Comente sobre o workshop internacional “Artificial Intelligence for Neurology and Anesthesia Applications”.
Esse tipo de evento é fundamental para o crescimento científico de nosso país com reflexos diretos na qualidade clínica e operacional, além de colaborar com a ampliação de acesso à saúde. Participamos ativamente na construção desse workshop, que agora também evoluiu para grupos de trabalho. São cinco frentes definidas: anestesia com foco em automação; radiologia intervencionista; inteligência artificial aplicada à radiologia; estudo de doenças neurodegenerativas e aplicações clínicas e de fluxo.

 

Prof. Dr. Giovanni Guido Cerri, do Departamento de Radiologia e Oncologia da Faculdade de Medicina da USP e presidente do Conselho Diretor do Instituto de Radiologia do Hospital das Clínicas da FMUSP

A academia de olho na inteligência artificial

Qual o papel da inteligência artificial na medicina?
A inteligência artificial irá transformar a forma como trabalhamos hoje. Ou seja, será um instrumento para ajudar os médicos e a saúde em geral, utilizando-se de artifícios mais precisos e mais produtivos. Podemos dizer também que a inteligência artificial é um dos temas mais discutidos na academia hoje e todas as áreas serão impactadas pelas suas inúmeras aplicações.
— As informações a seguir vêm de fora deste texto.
/-! ### `wipe` -/

@[simp] theorem State.wipe_pending (a n : Nat) : (s.wipe a n).pending = s.pending := rfl
@[simp] theorem State.wipe_drawn (a n : Nat) : (s.wipe a n).drawn = s.drawn := rfl
@[simp] theorem State.wipe_csr (a n : Nat) : (s.wipe a n).csr = s.csr := rfl
@[simp] theorem State.wipe_hostMem (a n : Nat) : (s.wipe a n).hostMem = s.hostMem := rfl
@[simp] theorem State.wipe_flash (a n : Nat) : (s.wipe a n).flash = s.flash := rfl
@[simp] theorem State.wipe_mail (a n : Nat) : (s.wipe a n).mail = s.mail := rfl
@[simp] theorem State.wipe_tb (a n : Nat) : (s.wipe a n).tb = s.tb := rfl
@[simp] theorem State.wipe_cog (a n : Nat) : (s.wipe a n).cog = s.cog := rfl
@[simp] theorem State.wipe_ctxs (a n : Nat) : (s.wipe a n).ctxs = s.ctxs := rfl
@[simp] theorem State.wipe_ready (a n : Nat) : (s.wipe a n).ready = s.ready := rfl
@[simp] theorem State.wipe_delay (a n : Nat) : (s.wipe a n).delay = s.delay := rfl
@[simp] theorem State.wipe_queues (a n : Nat) : (s.wipe a n).queues = s.queues := rfl
@[simp] theorem State.wipe_cmds (a n : Nat) : (s.wipe a n).cmds = s.cmds := rfl
@[simp] theorem State.wipe_cmdSeq (a n : Nat) : (s.wipe a n).cmdSeq = s.cmdSeq := rfl
@[simp] theorem State.wipe_writes (a n : Nat) : (s.wipe a n).writes = s.writes := rfl
@[simp] theorem State.wipe_stagingTurn (a n : Nat) : (s.wipe a n).stagingTurn = s.stagingTurn := rfl
@[simp] theorem State.wipe_insts (a n : Nat) : (s.wipe a n).insts = s.insts := rfl
@[simp] theorem State.wipe_regions (a n : Nat) : (s.wipe a n).regions = s.regions := rfl
@[simp] theorem State.wipe_pipes (a n : Nat) : (s.wipe a n).pipes = s.pipes := rfl
@[simp] theorem State.wipe_runs (a n : Nat) : (s.wipe a n).runs = s.runs := rfl
@[simp] theorem State.wipe_pool (a n : Nat) : (s.wipe a n).pool = s.pool := rfl
@[simp] theorem State.wipe_journal (a n : Nat) : (s.wipe a n).journal = s.journal := rfl
@[simp] theorem State.wipe_tally (a n : Nat) : (s.wipe a n).tally = s.tally := rfl
@[simp] theorem State.wipe_merges (a n : Nat) : (s.wipe a n).merges = s.merges := rfl
@[simp] theorem State.wipe_outbox (a n : Nat) : (s.wipe a n).outbox = s.outbox := rfl
@[simp] theorem State.wipe_held (a n : Nat) : (s.wipe a n).held = s.held := rfl
@[simp] theorem State.wipe_mrds (a n : Nat) : (s.wipe a n).mrds = s.mrds := rfl
@[simp] theorem State.wipe_sent (a n : Nat) : (s.wipe a n).sent = s.sent := rfl
@[simp] theorem State.wipe_ports (a n : Nat) : (s.wipe a n).ports = s.ports := rfl
@[simp] theorem State.wipe_crank (a n : Nat) : (s.wipe a n).crank = s.crank := rfl
@[simp] theorem State.wipe_wicks (a n : Nat) : (s.wipe a n).wicks = s.wicks := rfl
@[simp] theorem State.wipe_saves (a n : Nat) : (s.wipe a n).saves = s.saves := rfl
@[simp] theorem State.wipe_sealCount (a n : Nat) : (s.wipe a n).sealCount = s.sealCount := rfl
@[simp] theorem State.wipe_recSlots (a n : Nat) : (s.wipe a n).recSlots = s.recSlots := rfl
@[simp] theorem State.wipe_recClock (a n : Nat) : (s.wipe a n).recClock = s.recClock := rfl
@[simp] theorem State.wipe_bitmaps (a n : Nat) : (s.wipe a n).bitmaps = s.bitmaps := rfl
@[simp] theorem State.wipe_ledger (a n : Nat) : (s.wipe a n).ledger = s.ledger := rfl
@[simp] theorem State.wipe_reports (a n : Nat) : (s.wipe a n).reports = s.reports := rfl
@[simp] theorem State.wipe_dictSeen (a n : Nat) : (s.wipe a n).dictSeen = s.dictSeen := rfl
@[simp] theorem State.wipe_sconces (a n : Nat) : (s.wipe a n).sconces = s.sconces := rfl
@[simp] theorem State.wipe_blocks (a n : Nat) : (s.wipe a n).blocks = s.blocks := rfl
@[simp] theorem State.wipe_credits (a n : Nat) : (s.wipe a n).credits = s.credits := rfl
@[simp] theorem State.wipe_flits (a n : Nat) : (s.wipe a n).flits = s.flits := rfl
@[simp] theorem State.wipe_xparts (a n : Nat) : (s.wipe a n).xparts = s.xparts := rfl
@[simp] theorem State.wipe_peerIns (a n : Nat) : (s.wipe a n).peerIns = s.peerIns := rfl
@[simp] theorem State.wipe_foldMsgs (a n : Nat) : (s.wipe a n).foldMsgs = s.foldMsgs := rfl
@[simp] theorem State.wipe_foldQ (a n : Nat) : (s.wipe a n).foldQ = s.foldQ := rfl
@[simp] theorem State.wipe_sruns (a n : Nat) : (s.wipe a n).sruns = s.sruns := rfl
@[simp] theorem State.wipe_chds (a n : Nat) : (s.wipe a n).chds = s.chds := rfl
@[simp] theorem State.wipe_hbm (a n : Nat) : (s.wipe a n).hbm = s.hbm := rfl
@[simp] theorem State.wipe_retired (a n : Nat) : (s.wipe a n).retired = s.retired := rfl
@[simp] theorem State.wipe_chains (a n : Nat) : (s.wipe a n).chains = s.chains := rfl
@[simp] theorem State.wipe_pins (a n : Nat) : (s.wipe a n).pins = s.pins := rfl
@[simp] theorem State.wipe_boot (a n : Nat) : (s.wipe a n).boot = s.boot := rfl
@[simp] theorem State.wipe_swx (a n : Nat) : (s.wipe a n).swx = s.swx := rfl
@[simp] theorem State.wipe_ras (a n : Nat) : (s.wipe a n).ras = s.ras := rfl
O que a medicina, os estudantes e pacientes podem esperar dessa nova realidade? Quais são os principais desafios?
Uma revolução tanto na forma de atender o paciente, quanto em formas de ensinar e pesquisar. Os estudantes devem estar preparados para a transformação da sua profissão e os pacientes, os benefícios dessa inovação tecnológica. Sobre os desafios, é preciso estar atento às rápidas mudanças da era digital, pois quem não estiver preparado vai ficar para trás.

Comente sobre o workshop internacional “Artificial Intelligence for Neurology and Anesthesia Applications”. 
O workshop demonstrou o enorme potencial da aplicação da inteligência artificial em neurologia e anestesia. As duas especialidades serão beneficiadas de forma direta e os especialistas terão que incorporar as possibilidades desenvolvidas para um trabalho eficiente. A possibilidade de trocar experiências, desfrutar do conhecimento desenvolvido em outras instituições, estimular os jovens pesquisadores a interagir e criar pontes na ciência foram fundamentais para o desenvolvimento do conhecimento e das pessoas.